Важные для общества и весьма поучительные для министерства признаки! Изумительно, что они не производят на министерство ни малейшего действия: ибо, оставляя их без всякого внимания, оно и для народных школ, которых главное и существенное назначение состоит именно в религиозно-нравственном воспитании народа, не хочет от учителей веры принять ничего, кроме должностных уроков, освобождая учителя народной школы от всякого влияния священника.

Для того, кто желает видеть, легко предусмотреть, каковы будут плоды таких школ.

"Если священник, — говорит Гизо, — не доверяет учителю и удаляется от него; если учитель считает себя независимым соперником священника, а не верным ему помощником, тогда нравственное значение школы утрачено, и она (из благодеяния народу) легко может обратиться в опасность (для него)".

То же самое, только еще яснее и убедительнее говорят законодательства, общественное мнение и опыты просвещеннейших стран Европы, на которые указано было выше.

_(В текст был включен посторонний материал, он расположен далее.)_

/-- Decoding by match and mask is decoding by the fields of R67's rows. -/
theorem decodeU16_u16 (unit fn inst arg : BitVec 4) : decodeU16 (u16 unit fn inst arg) =
    if unit = 0x1 ∧ fn = 0x0 ∧ arg = 0x0 then ifWellFormed (.bqClr inst)
    else if unit = 0x1 ∧ fn = 0x1 ∧ arg = 0x0 then ifWellFormed (.bqLpc inst)
    else if unit = 0x1 ∧ fn = 0x2 ∧ arg = 0x0 then ifWellFormed (.bqHpc inst)
    else if unit = 0x1 ∧ fn = 0x3 then ifWellFormed (.bqApply inst arg)
    else if unit = 0x2 ∧ fn = 0x0 ∧ arg = 0x0 then ifWellFormed (.psClr inst)
    else if unit = 0x2 ∧ fn = 0x3 ∧ 0#3 ++ BitVec.ofBool (arg.getLsbD 0) = arg then
      ifWellFormed (.psApply inst (arg.getLsbD 0))
    else if unit = 0x3 ∧ fn = 0x0 ∧ arg = 0x0 then ifWellFormed (.dlClr inst)
    else if unit = 0x3 ∧ fn = 0x1 ∧ inst = 0x0 ∧ arg = 0x0 then .ok .dlCfg
    else if unit = 0x3 ∧ fn = 0x3 ∧ arg = 0x0 then ifWellFormed (.dlPush inst)
    else .error .unitWordUnassigned := by
  have hindex {unit' fn' : BitVec 4} {word : UnitWord} (hword : word = u16 unit' fn' 0x0 0x0) :
      u16 unit fn inst arg &&& 0xFF0F#16 = word ↔ unit = unit' ∧ fn = fn' ∧ arg = 0x0 := by
    rw [u16_and_mask_eq_iff (.allOnes 4) 0xFF0F#16 word rfl hword, BitVec.and_allOnes]
  have happly : u16 unit fn inst arg &&& 0xFF00#16 = 0x1300#16 ↔ unit = 0x1 ∧ fn = 0x3 := by
    simpa using u16_and_mask_eq_iff (unit' := 0x1) (fn' := 0x3) 0x0 0xFF00#16 0x1300#16 rfl rfl
  have hshift : u16 unit fn inst arg &&& 0xFF0E#16 = 0x2300#16 ↔
      unit = 0x2 ∧ fn = 0x3 ∧ 0#3 ++ BitVec.ofBool (arg.getLsbD 0) = arg := by
    rw [← and_flagMask_eq_iff]
    exact u16_and_mask_eq_iff 0xE 0xFF0E#16 0x2300#16 rfl rfl
  have hcfg : u16 unit fn inst arg = 0x3100#16 ↔ unit = 0x3 ∧ fn = 0x1 ∧ inst = 0x0 ∧ arg = 0x0 :=
    u16_eq_u16_iff (unit' := 0x3) (fn' := 0x1) (inst' := 0x0) (arg' := 0x0)
  simp only [decodeU16, instField_u16, argField_u16, getLsbD_zero_u16]
  exact if_congr (hindex rfl) rfl <| if_congr (hindex rfl) rfl <| if_congr (hindex rfl) rfl <|
    if_congr happly rfl <| if_congr (hindex rfl) rfl <| if_congr hshift rfl <| if_congr (hindex rfl) rfl <|
    if_congr hcfg rfl <| if_congr (hindex rfl) rfl rfl

theorem ifWellFormed_of_wellFormed {i : Instr} (h : i.wellFormed = true) : ifWellFormed i = .ok i := if_pos h

theorem encode_of_ifWellFormed {i j : Instr} {w : UnitWord} (h : ifWellFormed j = .ok i) (hj : encode j = .u16 w) :
    i.wellFormed = true ∧ encode i = .u16 w := by
  by_cases hwf : j.wellFormed = true
  · rw [ifWellFormed_of_wellFormed hwf] at h
    cases h
    exact ⟨hwf, hj⟩
  · rw [ifWellFormed, if_neg hwf] at h
    cases h

theorem encode_of_decodeU16 {w : UnitWord} {i : Instr} (h : decodeU16 w = .ok i) :
    i.wellFormed = true ∧ encode i = .u16 w := by
  rw [← u16_fields w, decodeU16_u16] at h
  rw [← u16_fields w]
  split_ifs at h with hrow hrow hrow hrow hrow hrow hrow hrow hrow
  on_goal 8 =>
    cases h
    simp [Instr.wellFormed, encode, hrow]
  all_goals exact encode_of_ifWellFormed h (by simp only [encode, hrow])

/-! ### The decoder and the encoder -/

theorem decode_encode {i : Instr} (h : i.wellFormed = true) : decode (encode i) = .ok i := by
  cases i with
  | setrate rate | reset | process n => simp [encode, decode, decodeH64_of_rsvField_eq]
  | dlCfg => rfl
  | psApply p v => cases v <;> simp [encode, decode, decodeU16_u16, ifWellFormed_of_wellFormed h]
  | bqClr f | bqLpc k | bqHpc k | bqApply f k | psClr p | dlClr d | dlPush d =>
    simp [encode, decode, decodeU16_u16, ifWellFormed_of_wellFormed h]

theorem encode_of_decode {w : PortWord} {i : Instr} (h : decode w = .ok i) :
    i.wellFormed = true ∧ encode i = w := by
  cases w with
  | h64 w => exact encode_of_decodeH64 h
  | u16 w => exact encode_of_decodeU16 h

/-! ### The statements on the encoding -/

/-- Settles O1: the decoder's equations on the words the encoder builds, constructor by constructor. -/
theorem decodeEncodeRoundTrip : Obligations.DecodeEncodeRoundTrip := fun _ h => decode_encode h

/-- Settles O2: each row of either decoder fixes every field of the word that its instruction does not carry. -/
theorem decodedWordIsTheEncoding : Obligations.DecodedWordIsTheEncoding := fun _ _ h => encode_of_decode h

/-- Settles O3: the decoder by fields, the encoding as a shift and an or, and the examples by evaluation. -/
theorem hostWordDecoding : Obligations.HostWordDecoding := by
  refine ⟨fun w => ⟨fun hrsv => ⟨_, decodeH64_of_rsvField_ne hrsv⟩, fun hrsv => ?_⟩,
    fun r => congrArg PortWord.h64 (h64_eq_shiftLeft_or 0x01 r), rfl,
    fun n => congrArg PortWord.h64 (h64_eq_shiftLeft_or 0x03 n), rfl, rfl, rfl, rfl, rfl, rfl⟩
  rw [decodeH64_of_rsvField_eq hrsv]
  refine ⟨fun (hop : opField w = 0x01#8) => if_pos hop, fun (hop : opField w = 0x02#8) => ?_,
    fun (hop : opField w = 0x03#8) => ?_,
    fun (h1 : opField w ≠ 0x01#8) (h2 : opField w ≠ 0x02#8) (h3 : opField w ≠ 0x03#8) => ?_⟩
  · exact ⟨fun (himm : immField w = 0#32) => by simp [hop, himm],
      fun (himm : immField w ≠ 0#32) => ⟨.resetOperandSet, by simp [hop, himm]⟩⟩
  · simp [hop, immField, BitVec.extractLsb]
  · exact ⟨.opcodeUnassigned, by simp [h1, h2, h3]⟩

end Sys2Proof
end

section
/-! PROOFS. What a step does with a word that decodes and with one that does not (R60, R70, R140). -/

namespace Sys2Proof.Machine

theorem step_of_command {s : State} {w : CommandWord} {rest : List HostEvent} {i : Instr}
    (hw : s.commandPending w rest) (hdec : decodeH64 w = .ok i) : step s = exec i { s with port := rest } := by
  obtain ⟨hbus, hport⟩ := hw
  simp [step, fetch_of_port hbus hport, hostAction, hdec]

/-- The micro-operations of RESET (R144) and of a frame (R147), in issue order. -/
def microprograms : List Instr :=
  [.dlCfg, .bqHpc 0, .bqLpc 1, .bqHpc 2, .bqLpc 3, .bqClr 0, .bqClr 1, .bqClr 2, .bqClr 3, .bqClr 4, .bqClr 5, .bqClr 6,
   .psClr 0, .psClr 1, .psClr 2, .psClr 3, .dlClr 0, .dlClr 1,
   .bqApply 0 0, .bqApply 1 1, .bqApply 2 2, .psApply 0 true, .bqApply 3 2, .psApply 1 false, .dlPush 0,
   .bqApply 4 2, .psApply 2 true, .bqApply 5 2, .psApply 3 false, .dlPush 1, .bqApply 6 3]

theorem encode_microprograms : microprograms.map encode = (resetWords ++ frameWords).map .u16 := by decide

theorem wellFormed_of_mem_microprograms : ∀ i ∈ microprograms, i.wellFormed = true := by decide

/-- R68, R70: an index that fails the check of `Instr.wellFormed` is refused, whatever the operation. -/
theorem withIndex_refused (n : Nat) (i : BitVec 4) {op : Fin n → Host.Outcome State Fault Refusal}
    (h : decide (i.toNat < n) = false) : withIndex n i op = .refused .reservedMicroOp :=
  withIndex_of_ge (not_lt.mp (of_decide_eq_false h))

/-! ### The statements on the step -/

/-- Settles O5: a word that decodes is an encoding, so a word that is none has no instruction for the fetch to run. -/
theorem reservedUnitWordRefused : Obligations.ReservedUnitWordRefused := by
  refine ⟨fun s w rest hbus hnone => ?_, fun w hw => ?_⟩
  · cases hdec : decodeU16 w with
    | ok i =>
      obtain ⟨hwf, henc⟩ := encode_of_decodeU16 hdec
      exact absurd henc (hnone i hwf)
    | error r => exact step_of_reserved s hbus hdec
  · have hmem : PortWord.u16 w ∈ microprograms.map encode := encode_microprograms ▸ List.mem_map_of_mem hw
    obtain ⟨i, hi, henc⟩ := List.mem_map.mp hmem
    exact ⟨i, wellFormed_of_mem_microprograms i hi, henc⟩

/-- Settles O6: `withIndex` refuses an index past the units, BQ.APPLY's second one after a first in range. -/
theorem indexOutOfRangeRefused : Obligations.IndexOutOfRangeRefused := by
  intro i s h
  cases i with
  | setrate rate | reset | process n | dlCfg => cases h
  | bqClr f => simp only [exec, execBqClr, withIndex_refused 7 f h]
  | bqLpc k => simp only [exec, execBqLpc, withIndex_refused 4 k h]
  | bqHpc k => simp only [exec, execBqHpc, withIndex_refused 4 k h]
  | bqApply f k =>
    by_cases hf : f.toNat < 7
    · have hk : decide (k.toNat < 4) = false := Bool.and_eq_false_imp.mp h (decide_eq_true hf)
      simp only [exec, execBqApply, withIndex_of_lt hf, withIndex_refused 4 k hk]
    · simp only [exec, execBqApply, withIndex_of_ge (not_lt.mp hf)]
  | psClr p => simp only [exec, execPsClr, withIndex_refused 4 p h]
  | psApply p v => simp only [exec, execPsApply, withIndex_refused 4 p h]
  | dlClr d => simp only [exec, execDlClr, withIndex_refused 2 d h]
  | dlPush d => simp only [exec, execDlPush, withIndex_refused 2 d h]

/-- Settles O7: the fetch reads the port whose word is next, through that port's decoder. -/
theorem stepRunsDecodedInstruction : Obligations.StepRunsDecodedInstruction :=
  ⟨fun _ _ _ _ hw hdec => step_of_command hw hdec, fun _ _ _ _ hbus hdec => step_of_unitWord hbus hdec⟩

end Sys2Proof.Machine
end
section
/-! PROOFS. The one rounding of R81, to nearest with ties to even, in any binary interchange format: what `roundMag`
gives is as near as any finite value, and an infinity from half a unit past the largest on. -/

namespace Sys2Proof.Machine

/-! ### Rounding to an integer -/

/-- `r` is the integer nearest `y`, the even one of two that are as near. -/
def NearestInt (r : Nat) (y : ℚ) : Prop :=
  2 * r - 1 ≤ 2 * y ∧ 2 * y ≤ 2 * r + 1 ∧ (2 * y = 2 * r - 1 ∨ 2 * y = 2 * r + 1 → r % 2 = 0)

theorem nearestInt_self (r : Nat) : NearestInt r r :=
  ⟨by linarith, by linarith, fun h => by rcases h with h | h <;> linarith⟩

section
variable {r : Nat} {y : ℚ}

theorem NearestInt.abs_le_half (h : NearestInt r y) : |(r : ℚ) - y| ≤ 1 / 2 := by
  obtain ⟨hlo, hhi, -⟩ := h
  exact abs_le.mpr ⟨by linarith, by linarith⟩

theorem NearestInt.abs_sub_le (h : NearestInt r y) (z : ℤ) : |(r : ℚ) - y| ≤ |z - y| := by
  obtain ⟨hlo, hhi, -⟩ := id h
  rcases lt_trichotomy z r with hz | rfl | hz
  · have hz : (z : ℚ) + 1 ≤ r := mod_cast hz
    exact h.abs_le_half.trans (le_abs.mpr (.inr (by linarith)))
  · exact le_rfl
  · have hz : (r : ℚ) + 1 ≤ z := mod_cast hz
    exact h.abs_le_half.trans (le_abs.mpr (.inl (by linarith)))

theorem NearestInt.even_of_tie (h : NearestInt r y) {z : ℤ} (htie : |(r : ℚ) - y| = |z - y|) (hne : z ≠ r) :
    r % 2 = 0 := by
  obtain ⟨hlo, hhi, heven⟩ := id h
  have hhalf : |z - y| ≤ 1 / 2 := htie ▸ h.abs_le_half
  obtain ⟨hzlo, hzhi⟩ := abs_le.mp hhalf
  rcases lt_or_gt_of_ne hne with hz | hz
  · have hz : (z : ℚ) + 1 ≤ r := mod_cast hz
    exact heven (.inl (by linarith))
  · have hz : (r : ℚ) + 1 ≤ z := mod_cast hz
    exact heven (.inr (by linarith))

/-- Nothing that is an integer, or lies below one that is no more than `y`, is nearer. -/
theorem NearestInt.nearest (h : NearestInt r y) {u : ℚ} (hu : (∃ z : ℤ, u = z) ∨ ∃ z : ℤ, u < z ∧ (z : ℚ) ≤ y) :
    |(r : ℚ) - y| ≤ |u - y| ∧ (|(r : ℚ) - y| = |u - y| → u ≠ r → r % 2 = 0) := by
  rcases hu with ⟨z, rfl⟩ | ⟨z, huz, hzy⟩
  · exact ⟨h.abs_sub_le z, fun htie hne => h.even_of_tie htie (mod_cast hne)⟩
  · have hlt : |(r : ℚ) - y| < |u - y| :=
      calc |(r : ℚ) - y| ≤ |z - y| := h.abs_sub_le z
        _ = y - z := by rw [abs_of_nonpos (by linarith), neg_sub]
        _ < y - u := by linarith
        _ ≤ |u - y| := by rw [← neg_sub u y]; exact neg_le_abs _
    exact ⟨hlt.le, fun htie => absurd htie hlt.ne⟩
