-- ==== Sys2Proof/Word.lean ====
section
/-! DEFINITION. The words of the part: a byte of its ports and the 32-bit count of a position counter. -/

namespace Sys2Proof

/-- One byte of the machine port, the cell link or the envelope flash. -/
abbrev Byte := BitVec 8

/-- A position in counts of 0.1 µm: the 32-bit count of a position counter, which wraps (R22). -/
abbrev Pos := BitVec 32

end Sys2Proof
end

Можно ли предположить, чтобы министерству были незнакомы такие простые и, кажется, бесспорные соображения? Как ни обидно для его правительственной чести такое предположение, но предстоит необходимость на него решиться: ибо другое предположение (третьего же не может и быть по закону дилеммы), будто министерство заведомо презирает столь ясные и всеобщим опытом всех просвещенных народов подтверждаемые указания и, вопреки им, хочет послужить, как выражаются в Англии, разведению по земле змеиного семени, будет для него еще оскорбительнее, как обвинение в злых намерениях, на которое можно решиться только тогда, когда действий министерства нельзя будет объяснить неопытностью.

Министерство народного просвещения, по-видимому, не имеет намерения посягать на существование народных школ, учрежденных духовенством, и желает делить с ним труды народного обучения.

"Совместничество (?) в этом деле духовенства и министерства, — сказано в том же отношении г. Управляющего, — составляет одно из условий успеха в деле народного образования; остается только дойти до разумного и справедливого уравновешения взаимного (совокупного?) действия означенных ведомств в деле, общем для них во многих отношениях".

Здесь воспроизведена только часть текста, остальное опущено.